Collected data:
━━━━━━━━━━

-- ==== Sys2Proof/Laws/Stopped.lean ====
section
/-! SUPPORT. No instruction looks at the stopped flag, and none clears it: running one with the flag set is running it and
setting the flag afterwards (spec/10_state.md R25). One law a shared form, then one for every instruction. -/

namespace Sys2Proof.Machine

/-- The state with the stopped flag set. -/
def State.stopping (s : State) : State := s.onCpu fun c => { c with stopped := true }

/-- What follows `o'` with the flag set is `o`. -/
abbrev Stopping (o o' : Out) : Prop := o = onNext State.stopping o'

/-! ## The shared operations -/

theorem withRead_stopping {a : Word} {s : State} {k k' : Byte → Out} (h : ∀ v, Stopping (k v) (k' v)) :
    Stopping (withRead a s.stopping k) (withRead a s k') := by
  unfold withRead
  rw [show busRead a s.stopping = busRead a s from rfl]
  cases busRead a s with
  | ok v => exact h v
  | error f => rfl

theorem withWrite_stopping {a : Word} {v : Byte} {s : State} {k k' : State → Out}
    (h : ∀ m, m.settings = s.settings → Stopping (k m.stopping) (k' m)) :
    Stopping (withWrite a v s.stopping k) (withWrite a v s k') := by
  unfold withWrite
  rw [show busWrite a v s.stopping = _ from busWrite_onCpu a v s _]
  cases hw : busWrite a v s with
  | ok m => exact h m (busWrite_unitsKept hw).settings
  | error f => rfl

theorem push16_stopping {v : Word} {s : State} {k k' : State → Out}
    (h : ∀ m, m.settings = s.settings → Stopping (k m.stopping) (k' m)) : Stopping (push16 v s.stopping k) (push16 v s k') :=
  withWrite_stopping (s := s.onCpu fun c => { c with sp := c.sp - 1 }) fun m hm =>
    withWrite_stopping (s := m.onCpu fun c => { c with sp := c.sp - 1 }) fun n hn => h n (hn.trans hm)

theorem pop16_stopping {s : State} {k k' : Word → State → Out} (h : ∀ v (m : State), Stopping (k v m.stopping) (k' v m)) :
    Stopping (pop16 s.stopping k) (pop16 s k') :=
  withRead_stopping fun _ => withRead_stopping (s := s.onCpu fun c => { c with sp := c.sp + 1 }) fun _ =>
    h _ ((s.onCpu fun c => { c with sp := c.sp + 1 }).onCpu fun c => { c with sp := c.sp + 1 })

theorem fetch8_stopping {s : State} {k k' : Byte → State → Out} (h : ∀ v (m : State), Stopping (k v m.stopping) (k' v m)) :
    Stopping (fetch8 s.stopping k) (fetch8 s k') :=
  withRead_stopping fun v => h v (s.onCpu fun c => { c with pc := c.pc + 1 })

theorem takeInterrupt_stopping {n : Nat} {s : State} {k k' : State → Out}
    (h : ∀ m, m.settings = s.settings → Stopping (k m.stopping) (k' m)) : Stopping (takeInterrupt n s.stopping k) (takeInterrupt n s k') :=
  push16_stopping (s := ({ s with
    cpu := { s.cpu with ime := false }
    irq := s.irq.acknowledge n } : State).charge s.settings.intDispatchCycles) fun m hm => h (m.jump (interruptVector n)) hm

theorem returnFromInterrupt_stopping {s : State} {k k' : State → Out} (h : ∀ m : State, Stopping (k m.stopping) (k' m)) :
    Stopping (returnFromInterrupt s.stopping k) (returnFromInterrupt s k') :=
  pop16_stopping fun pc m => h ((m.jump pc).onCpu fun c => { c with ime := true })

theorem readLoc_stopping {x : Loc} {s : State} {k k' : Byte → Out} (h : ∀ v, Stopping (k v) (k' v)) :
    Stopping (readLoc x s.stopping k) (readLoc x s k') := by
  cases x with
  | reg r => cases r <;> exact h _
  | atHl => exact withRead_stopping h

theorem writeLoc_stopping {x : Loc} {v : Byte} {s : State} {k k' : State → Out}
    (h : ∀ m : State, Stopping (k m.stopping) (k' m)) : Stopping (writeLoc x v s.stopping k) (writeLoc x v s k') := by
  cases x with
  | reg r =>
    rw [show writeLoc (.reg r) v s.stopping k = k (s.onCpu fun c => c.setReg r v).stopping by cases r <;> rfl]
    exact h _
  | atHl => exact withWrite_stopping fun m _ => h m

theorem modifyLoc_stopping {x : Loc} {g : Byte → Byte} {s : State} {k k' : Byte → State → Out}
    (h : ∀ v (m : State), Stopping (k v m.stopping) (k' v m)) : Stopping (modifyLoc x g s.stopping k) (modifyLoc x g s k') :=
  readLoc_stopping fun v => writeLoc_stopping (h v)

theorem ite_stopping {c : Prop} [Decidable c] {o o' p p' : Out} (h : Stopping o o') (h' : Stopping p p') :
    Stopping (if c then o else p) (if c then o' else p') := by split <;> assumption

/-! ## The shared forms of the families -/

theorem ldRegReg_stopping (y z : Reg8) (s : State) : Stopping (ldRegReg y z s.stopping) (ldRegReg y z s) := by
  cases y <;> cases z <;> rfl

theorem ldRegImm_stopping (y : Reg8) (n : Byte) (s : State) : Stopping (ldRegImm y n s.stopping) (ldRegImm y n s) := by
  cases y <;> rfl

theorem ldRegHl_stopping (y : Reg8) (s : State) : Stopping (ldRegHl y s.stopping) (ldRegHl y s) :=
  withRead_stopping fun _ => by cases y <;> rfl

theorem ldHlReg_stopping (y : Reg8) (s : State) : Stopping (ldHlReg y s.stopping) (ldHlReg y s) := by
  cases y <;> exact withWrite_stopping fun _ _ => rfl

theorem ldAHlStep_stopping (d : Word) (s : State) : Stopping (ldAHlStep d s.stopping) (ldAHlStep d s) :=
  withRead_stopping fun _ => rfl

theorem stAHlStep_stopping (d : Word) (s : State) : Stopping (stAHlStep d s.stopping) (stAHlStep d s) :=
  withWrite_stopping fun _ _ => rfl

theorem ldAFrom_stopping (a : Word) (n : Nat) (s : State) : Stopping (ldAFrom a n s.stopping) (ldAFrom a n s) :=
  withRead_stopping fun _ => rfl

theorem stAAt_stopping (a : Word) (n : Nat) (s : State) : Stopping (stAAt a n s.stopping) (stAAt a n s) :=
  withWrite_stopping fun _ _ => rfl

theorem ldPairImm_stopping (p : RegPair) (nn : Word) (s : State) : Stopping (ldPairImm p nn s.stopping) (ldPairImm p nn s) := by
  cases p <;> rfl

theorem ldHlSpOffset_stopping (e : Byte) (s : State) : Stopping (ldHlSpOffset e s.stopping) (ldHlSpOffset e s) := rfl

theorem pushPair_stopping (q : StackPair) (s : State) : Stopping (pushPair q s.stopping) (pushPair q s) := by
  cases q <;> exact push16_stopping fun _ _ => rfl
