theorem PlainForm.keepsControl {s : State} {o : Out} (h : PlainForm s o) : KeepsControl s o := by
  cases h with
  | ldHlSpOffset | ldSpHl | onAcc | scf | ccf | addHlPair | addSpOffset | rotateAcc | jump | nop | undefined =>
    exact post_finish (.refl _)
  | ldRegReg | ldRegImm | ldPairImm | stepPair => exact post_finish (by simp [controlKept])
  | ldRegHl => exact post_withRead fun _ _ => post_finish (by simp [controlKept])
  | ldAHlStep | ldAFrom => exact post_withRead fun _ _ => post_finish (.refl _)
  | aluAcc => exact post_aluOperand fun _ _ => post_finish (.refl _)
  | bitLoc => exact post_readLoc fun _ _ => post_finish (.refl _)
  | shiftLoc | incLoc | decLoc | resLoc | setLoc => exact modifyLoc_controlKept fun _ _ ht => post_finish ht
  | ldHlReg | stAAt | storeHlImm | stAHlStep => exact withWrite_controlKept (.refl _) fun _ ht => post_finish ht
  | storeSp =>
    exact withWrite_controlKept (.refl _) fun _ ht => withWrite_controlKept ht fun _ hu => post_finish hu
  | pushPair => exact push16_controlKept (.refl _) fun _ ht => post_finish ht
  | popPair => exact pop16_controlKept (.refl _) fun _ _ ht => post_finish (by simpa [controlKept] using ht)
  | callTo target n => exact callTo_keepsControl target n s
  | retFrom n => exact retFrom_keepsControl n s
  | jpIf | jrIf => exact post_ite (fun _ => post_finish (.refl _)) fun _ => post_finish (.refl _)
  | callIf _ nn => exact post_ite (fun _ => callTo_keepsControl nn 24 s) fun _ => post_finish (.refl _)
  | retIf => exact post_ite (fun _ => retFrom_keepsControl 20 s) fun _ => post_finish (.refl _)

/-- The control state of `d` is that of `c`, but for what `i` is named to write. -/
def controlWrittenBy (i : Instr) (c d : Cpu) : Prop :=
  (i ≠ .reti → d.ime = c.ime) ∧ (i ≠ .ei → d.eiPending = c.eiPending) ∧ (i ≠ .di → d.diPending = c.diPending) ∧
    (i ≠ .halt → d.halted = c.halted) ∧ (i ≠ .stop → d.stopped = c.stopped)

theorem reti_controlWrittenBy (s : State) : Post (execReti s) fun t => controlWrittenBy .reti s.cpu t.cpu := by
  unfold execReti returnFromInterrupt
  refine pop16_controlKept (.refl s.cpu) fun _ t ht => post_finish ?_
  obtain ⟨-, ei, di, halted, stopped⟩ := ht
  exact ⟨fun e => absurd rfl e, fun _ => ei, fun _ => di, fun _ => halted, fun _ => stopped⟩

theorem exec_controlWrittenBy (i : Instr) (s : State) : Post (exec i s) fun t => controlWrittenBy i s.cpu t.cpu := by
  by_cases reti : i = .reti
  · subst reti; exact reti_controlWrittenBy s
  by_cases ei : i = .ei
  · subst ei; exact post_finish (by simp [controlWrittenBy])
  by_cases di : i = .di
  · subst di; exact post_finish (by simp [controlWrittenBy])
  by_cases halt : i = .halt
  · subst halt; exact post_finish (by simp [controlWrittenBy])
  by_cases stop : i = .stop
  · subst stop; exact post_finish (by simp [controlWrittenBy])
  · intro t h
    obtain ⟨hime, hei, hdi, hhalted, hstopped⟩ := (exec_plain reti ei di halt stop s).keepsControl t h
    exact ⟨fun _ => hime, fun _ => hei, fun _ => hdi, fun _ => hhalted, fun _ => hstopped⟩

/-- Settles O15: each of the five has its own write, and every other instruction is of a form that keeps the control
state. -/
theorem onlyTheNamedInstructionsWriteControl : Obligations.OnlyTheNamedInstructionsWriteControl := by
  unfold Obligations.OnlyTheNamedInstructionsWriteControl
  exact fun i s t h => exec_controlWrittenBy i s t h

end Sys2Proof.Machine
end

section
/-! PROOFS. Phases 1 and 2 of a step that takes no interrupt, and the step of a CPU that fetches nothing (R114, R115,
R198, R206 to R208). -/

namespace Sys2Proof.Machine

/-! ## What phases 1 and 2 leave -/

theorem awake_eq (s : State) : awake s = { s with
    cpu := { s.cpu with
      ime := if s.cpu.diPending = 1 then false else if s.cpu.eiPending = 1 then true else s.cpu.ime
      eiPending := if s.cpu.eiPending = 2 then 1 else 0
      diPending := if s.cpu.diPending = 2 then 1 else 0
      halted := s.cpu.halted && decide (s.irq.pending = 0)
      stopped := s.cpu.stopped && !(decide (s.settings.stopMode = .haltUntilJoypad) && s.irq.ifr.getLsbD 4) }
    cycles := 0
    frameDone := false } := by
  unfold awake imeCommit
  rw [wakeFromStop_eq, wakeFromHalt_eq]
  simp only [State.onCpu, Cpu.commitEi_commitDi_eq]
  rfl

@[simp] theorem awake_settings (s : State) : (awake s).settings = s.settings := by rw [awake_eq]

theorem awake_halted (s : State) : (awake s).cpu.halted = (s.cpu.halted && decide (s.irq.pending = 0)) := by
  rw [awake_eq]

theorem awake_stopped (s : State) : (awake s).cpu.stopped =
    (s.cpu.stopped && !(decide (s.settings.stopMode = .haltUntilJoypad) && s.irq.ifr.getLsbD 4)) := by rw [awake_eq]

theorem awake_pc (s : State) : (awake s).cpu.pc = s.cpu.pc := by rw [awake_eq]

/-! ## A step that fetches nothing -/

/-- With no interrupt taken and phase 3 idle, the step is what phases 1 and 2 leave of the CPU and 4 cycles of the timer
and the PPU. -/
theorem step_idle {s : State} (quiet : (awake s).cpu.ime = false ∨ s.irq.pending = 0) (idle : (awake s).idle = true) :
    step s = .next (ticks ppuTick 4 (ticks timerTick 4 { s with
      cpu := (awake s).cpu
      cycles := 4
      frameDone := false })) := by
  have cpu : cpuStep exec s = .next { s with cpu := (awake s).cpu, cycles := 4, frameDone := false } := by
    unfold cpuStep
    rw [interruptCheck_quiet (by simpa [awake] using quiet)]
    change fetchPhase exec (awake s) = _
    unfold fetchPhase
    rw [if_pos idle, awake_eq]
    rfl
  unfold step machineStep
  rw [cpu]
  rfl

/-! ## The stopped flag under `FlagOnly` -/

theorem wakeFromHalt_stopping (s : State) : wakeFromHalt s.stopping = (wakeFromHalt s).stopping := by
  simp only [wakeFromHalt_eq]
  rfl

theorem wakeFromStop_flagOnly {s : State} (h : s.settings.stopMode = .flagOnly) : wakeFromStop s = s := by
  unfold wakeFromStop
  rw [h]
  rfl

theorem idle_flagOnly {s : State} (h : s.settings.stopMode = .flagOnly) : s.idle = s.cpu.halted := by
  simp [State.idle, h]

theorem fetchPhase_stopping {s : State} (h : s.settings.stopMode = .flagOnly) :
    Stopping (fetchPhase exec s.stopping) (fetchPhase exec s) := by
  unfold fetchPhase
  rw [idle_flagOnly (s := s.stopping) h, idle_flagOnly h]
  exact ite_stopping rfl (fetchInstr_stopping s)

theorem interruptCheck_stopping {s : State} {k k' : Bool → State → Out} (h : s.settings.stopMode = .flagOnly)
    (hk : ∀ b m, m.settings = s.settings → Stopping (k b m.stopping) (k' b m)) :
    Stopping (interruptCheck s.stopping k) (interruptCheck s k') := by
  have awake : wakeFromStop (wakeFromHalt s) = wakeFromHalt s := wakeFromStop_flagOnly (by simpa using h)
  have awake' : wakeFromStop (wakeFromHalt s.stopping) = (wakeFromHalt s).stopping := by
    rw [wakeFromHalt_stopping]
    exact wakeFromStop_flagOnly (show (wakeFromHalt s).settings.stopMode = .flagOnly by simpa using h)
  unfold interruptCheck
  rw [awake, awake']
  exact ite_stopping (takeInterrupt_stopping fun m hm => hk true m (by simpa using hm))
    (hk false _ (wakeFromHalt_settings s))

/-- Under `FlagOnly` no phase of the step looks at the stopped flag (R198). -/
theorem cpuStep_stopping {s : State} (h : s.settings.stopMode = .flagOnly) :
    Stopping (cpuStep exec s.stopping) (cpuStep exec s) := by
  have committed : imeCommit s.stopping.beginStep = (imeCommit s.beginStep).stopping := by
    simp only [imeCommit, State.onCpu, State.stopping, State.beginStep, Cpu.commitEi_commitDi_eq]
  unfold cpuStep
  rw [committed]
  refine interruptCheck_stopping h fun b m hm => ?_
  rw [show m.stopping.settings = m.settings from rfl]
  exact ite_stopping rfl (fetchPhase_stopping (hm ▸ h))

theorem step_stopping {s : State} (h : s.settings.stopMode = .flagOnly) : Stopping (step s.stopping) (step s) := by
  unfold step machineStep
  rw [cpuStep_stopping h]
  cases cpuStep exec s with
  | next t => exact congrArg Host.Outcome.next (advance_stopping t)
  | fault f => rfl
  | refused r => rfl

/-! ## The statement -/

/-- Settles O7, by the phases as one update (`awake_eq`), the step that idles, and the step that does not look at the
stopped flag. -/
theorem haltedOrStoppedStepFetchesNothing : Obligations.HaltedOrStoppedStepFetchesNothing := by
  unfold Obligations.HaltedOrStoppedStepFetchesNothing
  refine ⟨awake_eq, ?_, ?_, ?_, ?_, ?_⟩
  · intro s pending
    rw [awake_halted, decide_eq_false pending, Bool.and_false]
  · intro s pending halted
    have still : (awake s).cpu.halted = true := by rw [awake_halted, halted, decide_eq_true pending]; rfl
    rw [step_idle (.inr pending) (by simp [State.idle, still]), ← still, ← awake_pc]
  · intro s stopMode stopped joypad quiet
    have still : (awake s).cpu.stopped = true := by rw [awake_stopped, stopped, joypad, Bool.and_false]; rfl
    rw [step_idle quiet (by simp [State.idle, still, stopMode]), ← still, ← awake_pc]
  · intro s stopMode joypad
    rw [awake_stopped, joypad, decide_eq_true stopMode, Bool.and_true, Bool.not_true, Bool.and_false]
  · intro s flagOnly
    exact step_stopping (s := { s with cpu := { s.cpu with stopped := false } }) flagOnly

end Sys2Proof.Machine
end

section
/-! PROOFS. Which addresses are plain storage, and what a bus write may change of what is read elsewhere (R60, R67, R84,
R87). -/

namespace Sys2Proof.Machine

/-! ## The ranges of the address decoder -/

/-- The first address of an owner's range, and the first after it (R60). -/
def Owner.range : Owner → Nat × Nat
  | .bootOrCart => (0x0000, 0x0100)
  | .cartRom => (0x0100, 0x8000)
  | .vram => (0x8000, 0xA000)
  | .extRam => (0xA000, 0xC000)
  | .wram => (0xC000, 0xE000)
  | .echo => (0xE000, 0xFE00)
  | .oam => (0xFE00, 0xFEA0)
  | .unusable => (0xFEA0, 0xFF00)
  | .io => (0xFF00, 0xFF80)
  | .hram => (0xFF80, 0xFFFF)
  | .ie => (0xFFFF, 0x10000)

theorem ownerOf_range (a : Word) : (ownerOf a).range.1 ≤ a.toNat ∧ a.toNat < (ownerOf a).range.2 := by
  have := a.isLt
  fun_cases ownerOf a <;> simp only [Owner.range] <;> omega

━━━━━━━━━━

» Task prompt
Among the lines of the entries, count those containing the string "jump" and give only the number.

» Task solution
3